◆ Problem to solve ◆
Among the entries below, find each line holding "timersAt" and return it.

(Saved entries)
-- ==== Sys2Proof/Tests/Slice0.lean ====
section
/-! SUPPORT. The writer's own tests: the checks of WellFormed refusing ill-formed commands, the two check
computations, steps with results worked out in the manual, and for every statement with hypotheses a
concrete state and operands that meet them, clause by clause. -/

namespace Sys2Proof.Tests
open Sys2Proof Sys2Proof.Machine

-- One theorem after the other: side by side they hold one kernel thread each, more than the memory takes.
set_option Elab.async false

/-! ## Small states -/

/-- Link A holds the active role at epoch 7; the part is RUNNING with every link UP and nothing fitted. -/
def running : State :=
  { State.reset with
    dev := ⟨.running, .powerOn, 0, 77, true, none⟩
    links := fill 3 (Link.atStart true)
    arbiter := { Arbiter.atStart 7 with
      standing := #v[⟨.active, false⟩, ⟨.detached, false⟩]
      holder := some .ctlA
      leaseTimer := some 3000
      settle := .expired } }

/-- A frame of link A with the current epoch. -/
def onA : Header := ⟨.linkA, 1, 7, true⟩
/-- A frame of link B with the current epoch. -/
def onB : Header := ⟨.linkB, 2, 7, true⟩
/-- A frame of the service link with the current epoch. -/
def onService : Header := ⟨.service, 3, 7, true⟩

/-- The state a command leaves. -/
def after (i : Instr) (s : State) : State :=
  match exec i s with
  | .next t => t
  | _ => s

/-- Status and results answered on a link. -/
def answer (l : LinkId) (i : Instr) (s : State) : Option (Status × Results) :=
  ((after i s).linkAt l).response.map fun r => (r.status, r.results)

/-- Status answered on link A. -/
def status (i : Instr) (s : State) : Option Status := (answer .linkA i s).map (·.1)

/-! ## WellFormed refuses an ill-formed command of each kind -/

theorem test_wf_nat : (Instr.setGraceTime onA (2 ^ 32)).wellFormed = false := by decide
theorem test_wf_int : (Instr.setHysteresis onA (2 ^ 31)).wellFormed = false := by decide
theorem test_wf_items : (Instr.createZone onA (List.replicate 249 0x41)).wellFormed = false := by
  decide +kernel
theorem test_wf_option : (Instr.selectActiveConfiguration onA (some (2 ^ 32))).wellFormed = false := by
  decide
theorem test_wf_position : (Instr.requalify onA (.bayNumber (2 ^ 32))).wellFormed = false := by decide
theorem test_wf_member : (Instr.addMember onA 0 (.port (2 ^ 32))).wellFormed = false := by decide
theorem test_wf_points : (Instr.setFanCurve onA [⟨-(2 ^ 31) - 1, 0⟩]).wellFormed = false := by decide
theorem test_wf_target : (Instr.acknowledgeAlarm onA (.point (2 ^ 32))).wellFormed = false := by decide
theorem test_wf_frame :
    (Instr.frameDiscarded .linkA (requestFrame 1 2 7 [])).wellFormed = false := by decide +kernel
theorem test_wf_identity :
    (Instr.identityReadReply (.bay 0) ⟨some .powerSupply, [0, 0, 0]⟩).wellFormed = false := by decide
theorem test_wf_poll :
    (Instr.statusPollReply (.slot 0) (.blade ⟨true, some 0, none, none, none, 0⟩)).wellFormed = false := by
  decide
theorem test_wf_good : (Instr.setGraceTime onA 60).wellFormed = true := by decide

/-! ## The check computations -/

/-- The characters "123456789". -/
def nine : List Byte := [0x31, 0x32, 0x33, 0x34, 0x35, 0x36, 0x37, 0x38, 0x39]

/-- R73 gives FC891918. -/
theorem test_crc32 : crc32 nine = 0xFC891918 := by decide +kernel
/-- R173 gives 29B1. -/
theorem test_crc16 : crc16 nine = 0x29B1 := by decide +kernel
/-- A frame laid out by section 10.1 passes the tests of R173. -/
theorem test_frame_good : frameGood (requestFrame 1 2 7 [0xAA]) = true := by decide +kernel

/-! ## Helpers of the witnesses -/

/-- The test of `State.Passes`, computed. -/
def ready (r : Right) (h : Header) (s : State) : Bool :=
  (s.linkAt h.link).up && decide ((s.linkAt h.link).outstanding = none) &&
    decide (s.dev.phase = .running) && h.sized &&
    (!Right.epochChecked r || decide (h.epoch = s.arbiter.epoch)) && s.holdsRight r h.link

theorem passes_of_ready {r : Right} {h : Header} {s : State} (k : ready r h s = true) : s.Passes r h := by
  simp only [ready, Bool.and_eq_true, decide_eq_true_eq, Bool.or_eq_true, Bool.not_eq_true'] at k
  obtain ⟨⟨⟨⟨⟨a, b⟩, c⟩, d⟩, e⟩, f⟩ := k
  refine ⟨a, b, c, d, fun g => ?_, f⟩
  rcases e with e | e
  · simp [g] at e
  · exact e

/-- Whether an outcome is a next state. -/
def goesOn : Host.Outcome State Fault Refusal → Bool
  | .next _ => true
  | _ => false

theorem exists_of_goesOn {o : Host.Outcome State Fault Refusal} (h : goesOn o = true) :
    ∃ t, o = .next t := by
  cases o with
  | next t => exact ⟨t, rfl⟩
  | fault r => cases h
  | refused r => cases h

/-- `running` with one command waiting. -/
def waiting (i : Instr) : State := { running with pending := [i] }

/-- A blade of 32 ports and 260 W. -/
def blade : BladeIdentity := ⟨100, 32, 16, 260, 6, 1024⟩

/-- A state with slot 1 in a given state, its blade's identity known. -/
def withSlot (st : SlotState) (s : State) : State :=
  { s with slots := put s.slots 0 { SlotEntry.atStart with state := st, identity := some blade } }

/-- `running` with slot 1 in a given state. -/
def slotIn (st : SlotState) : State := withSlot st running

/-- `running` with headroom, the rest of the ledger as it is. -/
def headroomIs (n : Int) (s : State) : State := { s with ledger := { s.ledger with headroom := n } }

/-- `running` with a transaction of the module bus running. -/
def onBus (x : Txn) (s : State) : State := { s with bus := ⟨[], some ⟨x, 5, none, false⟩⟩ }

/-! ## Witnesses: the machine as a whole -/

/-- The lease of the holder has run out, and its expiry waits. -/
def atExpiry : State := { running with pending := [.leaseTimerExpiry] }

theorem atExpiry_goes_on : ∃ t, step atExpiry = .next t := exists_of_goesOn (by decide +kernel)

theorem witness_StepTakesTheFrontCommand : atExpiry.pending = .leaseTimerExpiry :: [] := rfl

/-- `running` with the settle, lease, zone L's update and slot 1's ready timer at `n`. -/
def timersAt (n : Nat) : State :=
  { running with
    arbiter := { running.arbiter with leaseTimer := some n, settle := .running n }
    cooling := { running.cooling with
      zones := put running.cooling.zones 0 { ZoneCtl.atStart 100 with updateTimer := some n } }
    aux := put running.aux 0 { SlotAux.atStart with readyTimer := some n } }

theorem witness_IdleStepQueuesWhatIsDueOrPassesTime :
    (timersAt 1).pending = [] ∧ (timersAt 1).due = [] ∧ (timersAt 1).tick.pending = [] ∧
      ((timersAt 1).tick.auxAt 0).readyTimer = some 0 ∧
      (timersAt 0).pending = [] ∧
      (timersAt 0).due =
        [.readyTimerExpiry 0, .updateTimerExpiry .zoneL, .leaseTimerExpiry, .settleTimerExpiry] ∧
      (timersAt 0).tick.pending = [.readyTimerExpiry 0] := by
  decide +kernel

/-- R48: the expiry of a restore timer that an event has started again in the same instant is never queued. -/
theorem test_restarted_timer_is_not_due :
    let s : State := { running with ledger := { running.ledger with restoreTimer := some 0 } }
    s.due = [.restoreTimerExpiry] ∧
    State.due { s with ledger := { s.ledger with restoreTimer := some 10000 } } = [] := by
  decide +kernel

theorem witness_EveryStepCompletes : State.reset.agenda = [] ∧ atExpiry.agenda = [] := ⟨rfl, rfl⟩

/-- `atExpiry` with a transaction of the holder open. -/
def atExpiryOpen : State :=
  { atExpiry with zoning := { atExpiry.zoning with txn := some ⟨.ctlA, 7, 0, ZoneDb.empty⟩ } }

◆ Answer box ◆
def timersAt (n : Nat) : State :=
    (timersAt 1).pending = [] ∧ (timersAt 1).due = [] ∧ (timersAt 1).tick.pending = [] ∧
      ((timersAt 1).tick.auxAt 0).readyTimer = some 0 ∧
      (timersAt 0).pending = [] ∧
      (timersAt 0).due =
      (timersAt 0).tick.pending = [.readyTimerExpiry 0] := by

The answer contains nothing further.